TASK PROMPT
Please reproduce verbatim the lines below, from the first through the one with "its walk. -/".

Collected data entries

[Start of section]

-- ==== Sys2Proof/Machine/StreamOps.lean ====
section
/-! DEFINITION. The sequencer of a block's matrix stream (spec/10 R261 to R270, spec/11 R272): its place, how it goes on, how it stops
and how it ends. -/
namespace Sys2Proof.Machine

/-- What a stream instruction sees: the block, its launch, its stream, and the prefix of its unit. -/
structure SCtx where
  bid : Nat
  pre : Option (Nat × BitVec 32)
  blk : Block
  m   : MStream
  lid : Nat
  la  : Launch
  env : Env
deriving DecidableEq, Repr

/-- Where the sequencer stands: at its own place, or at that of a drain retry's walk (R268). -/
def MStream.place (m : MStream) : Word := match m.drain with | some w => w.pc | none => m.pc

/-- Whether a walk has come to the failing `mstore` (R268). -/
def MStream.arrived (m : MStream) : Bool :=
  match m.drain with
  | some w => w.pc == m.pc && w.loops == m.loops && w.ends == 0
  | none => false

/-- The `mma` under way, of the stream or of its walk. -/
def MStream.doing (m : MStream) : Option MWork := match m.drain with | some w => w.work | none => m.work

/-- Replaces it. -/
def MStream.setDoing (m : MStream) (x : Option MWork) : MStream :=
  match m.drain with
  | some w => { m with drain := some { w with work := x } }
  | none => { m with work := x }

def State.setMx (s : State) (bid : Nat) (f : Mx → Mx) : State := s.setBlock bid fun b => { b with mx := f b.mx }

def State.setStream (s : State) (bid : Nat) (f : MStream → MStream) : State :=
  s.setMx bid fun x => { x with stream := x.stream.map f }

/-- A core's engine. -/
def State.engineOf (s : State) (core : Nat) : Engine := s.engines.getD core Engine.reset

def State.setEngine (s : State) (core : Nat) (f : Engine → Engine) : State :=
  { s with engines := s.engines.put core (f (s.engineOf core)) }

/-- The context of a stream, when its block and launch stand. -/
def State.streamOf (s : State) (bid : Nat) (pre : Option (Nat × BitVec 32)) : Option SCtx :=
  match s.blocks.get? bid with
  | none => none
  | some b =>
    match b.mx.stream, s.launches.get? b.launch with
    | some m, some la => some ⟨bid, pre, b, m, b.launch, la, ⟨partOfLaunch b.launch, b.home⟩⟩
    | _, _ => none

/-- The context of a stream that may issue: it waits for nothing, multiplies nothing and is not stopped. -/
def State.stream? (s : State) (bid : Nat) (pre : Option (Nat × BitVec 32)) : Option SCtx :=
  (s.streamOf bid pre).filter fun c => c.blk.mx.stopped.isNone && c.m.waits.isNone && c.m.doing.isNone && !c.m.arrived

/-- Slots of the unit, the PC after it, and the slot a branch counts from (R95, R109). -/
def SCtx.nextPc (c : SCtx) : Word := pcAdvance c.m.place (if c.pre.isSome then 2 else 1)
def SCtx.branchPc (c : SCtx) : Word := if c.pre.isSome then pcNext c.m.place else c.m.place

/-- The sequencer at another PC; a transfer, or another line, enters its line again (R89). -/
def MStream.goto (m : MStream) (pc : Word) (transfer : Bool) : MStream :=
  let keep := if transfer || pcLine pc != pcLine m.place then none else m.line
  match m.drain with
  | some w => { m with drain := some { w with pc := pc }, line := keep, entering := false }
  | none => { m with pc := pc, line := keep, entering := false }

/-- The stream goes on at the next slot. -/
def State.streamOn (s : State) (c : SCtx) : State :=
  ({ s with focus := none }).setStream c.bid fun m => m.goto c.nextPc false

/-- The array is given up by a block that holds it. -/
def State.freeArray (s : State) (bid core : Nat) : State :=
  if (s.engineOf core).holder = some bid then s.setEngine core fun e => { e with holder := none } else s

/-- The fault record of a stop whose kind is 0. -/
def MFault.none : MFault := ⟨0, 0, 0, 0, 0, 0, 0⟩

/-- The stream stops (R268, R270, R272): it stands where it is, the fault awaits delivery. Where the context asks for it, the event, with
the poisoned sectors it consumed, is a rollback that is due (R484). -/
def State.stopStream (s : State) (bid cause sub : Nat) (data : Word) (f : MFault) (sectors : List Nat := []) : State :=
  match s.blocks.get? bid with
  | none => s
  | some b =>
    let s := { s with focus := none }.freeArray bid b.core
    match s.rollsBack (partOfLaunch b.launch) (s.classOf bid) cause sub sectors with
    | some t => t
    | none => s.setMx bid fun x => { x with stopped := some ⟨cause, sub, data, false⟩, fault := f }

/-- Stops at a cause whose data is the stream PC (R452). -/
def State.stopHere (s : State) (c : SCtx) (cause sub : Nat) (sectors : List Nat := []) : State :=
  s.stopStream c.bid cause sub c.m.place MFault.none sectors

/-- Stops at a refused fetch or transfer: it is delivered under R270, whose cause data is the stream PC (R272 e). -/
def State.stopPc (s : State) (c : SCtx) (f : PcFault) : State :=
  s.stopHere c f.1 f.2.1 (if f.1 = 0x51 then s.poisonNear c.env f.2.2.toNat else [])

/-- The stream meets a word that is a warp's (R123). -/
def State.streamRefuses (s : State) (bid : Nat) : State :=
  match s.streamOf bid none with
  | some c => s.stopHere c 0x01 0x04
  | none => { s with focus := none }

/-- `nop` on the stream (R165, R272 a). -/
def State.streamNext (s : State) (bid : Nat) (pre : Option (Nat × BitVec 32)) (g : Guard) : State :=
  match s.stream? bid pre with
  | some c => if g = Guard.always then s.streamOn c else s.stopHere c 0x01 0x00
  | none => { s with focus := none }

/-- `ximm` on the stream (R106 to R109). -/
def State.streamPrefix (s : State) (bid sel : Nat) (payload : BitVec 32) : State :=
  match s.stream? bid none with
  | some c =>
    let w := match c.m.line with | some l => l.word (pcSlot c.m.place + 1) | none => 0
    if pcSlot c.m.place = 4 then s.stopHere c 0x01 0x03
    else match decodeGoverned sel payload w with
      | .misuse => s.stopHere c 0x01 0x03
      | _ => { s with focus := some (.stream bid (some (sel, payload))) }
  | none => { s with focus := none }

/-- Whether a path is parked at its `fork` (R282); the words of one whose line has been discarded are not known. -/
def Path.atFork (p : Path) : Bool := p.state == .parked .stream && (p.line.isNone || wordOp (unitOf p none).word == 0xA7)

/-- Whether the parked `fork` chosen to start the stream still stands. -/
def State.forkGranted (s : State) (bid : Nat) (g : Nat × Nat × Word) : Bool :=
  (s.liveWarps bid).any fun x => x.2.index == g.1 && (x.2.path g.2.1).pc == g.2.2 &&
    (match (x.2.path g.2.1).state with | .live | .parked .fence | .parked .stream => true | _ => false)

/-- The parked `fork` of the lowest warp goes on, and starts the stream before any other (R282). -/
def State.grantFork (s : State) (bid : Nat) (b : Block) : State :=
  let parked := (s.liveWarps bid).flatMap fun x => (List.range 16).filterMap fun i => if (x.2.path i).atFork then some (x.1, x.2, i) else none
  if b.mx.stream.isSome || b.mx.granted.any (s.forkGranted bid) then s else
  match parked.foldl (fun (b : Option (Nat × Warp × Nat)) x => match b with
      | some y => if x.2.1.index < y.2.1.index then some x else b
      | none => some x) none with
  | none => s
  | some (wid, w, i) =>
    (s.setPath wid i (·.woken .stream s.cycle)).setMx bid fun x => { x with granted := some (w.index, i, (w.path i).pc) }

/-- Free streams go to parked forks. -/
def State.grantForks (s : State) : State := s.blocks.foldl (fun s b => s.grantFork b.1 b.2) s

/-- A tile of a block may have become idle: `mchk` that waits for one looks again (R286). -/
def State.wakeTiles (s : State) (bid : Nat) : State :=
  (s.liveWarps bid).foldl (fun s x => (List.range 16).foldl (fun s i =>
    if (x.2.path i).state == .parked .stream && !(x.2.path i).atFork then s.setPath x.1 i (·.woken .stream s.cycle) else s) s) s

/-- The stream ends (R281, R288): counters go with it, tiles and registers stay. -/
def State.endStream (s : State) (bid : Nat) : State :=
  match s.blocks.get? bid with
  | none => s
  | some b => ((({ s with focus := none }).freeArray bid b.core).setMx bid fun x => { x with stream := none, stopped := none }).wakeTiles bid

/-! ### Fetch (R261, R272 e) -/

/-- The stream's line is there, or it is fetched and checked (R90, R91). -/
def State.streamFetch (s : State) (c : SCtx) : State × Except PcFault SCtx :=
  match c.m.line with
  | some _ => (s, .ok c)
  | none => match checkPc c.m.place with
    | .error f => (s, .error f)
    | .ok _ => match s.fetchLine c.env c.blk.core (.stream c.bid) (pcLineAddr c.m.place) with
      | (t, .error f) => (t, .error f)
      | (t, .ok l) =>
        if c.m.entering && !l.target (pcSlot c.m.place) then (t, .error (0x03, 0, c.m.place))
        else
          let m := { c.m with line := some l }
          (t.setStream c.bid fun _ => m, .ok { c with m := m })

end Sys2Proof.Machine
end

[End of section]

RESULT FOR THIS TASK
-- ==== Sys2Proof/Machine/StreamOps.lean ====
section
/-! DEFINITION. The sequencer of a block's matrix stream (spec/10 R261 to R270, spec/11 R272): its place, how it goes on, how it stops
and how it ends. -/
namespace Sys2Proof.Machine

/-- What a stream instruction sees: the block, its launch, its stream, and the prefix of its unit. -/
structure SCtx where
  bid : Nat
  pre : Option (Nat × BitVec 32)
  blk : Block
  m   : MStream
  lid : Nat
  la  : Launch
  env : Env
deriving DecidableEq, Repr

/-- Where the sequencer stands: at its own place, or at that of a drain retry's walk (R268). -/
def MStream.place (m : MStream) : Word := match m.drain with | some w => w.pc | none => m.pc

/-- Whether a walk has come to the failing `mstore` (R268). -/
def MStream.arrived (m : MStream) : Bool :=
  match m.drain with
  | some w => w.pc == m.pc && w.loops == m.loops && w.ends == 0
  | none => false

/-- The `mma` under way, of the stream or of its walk. -/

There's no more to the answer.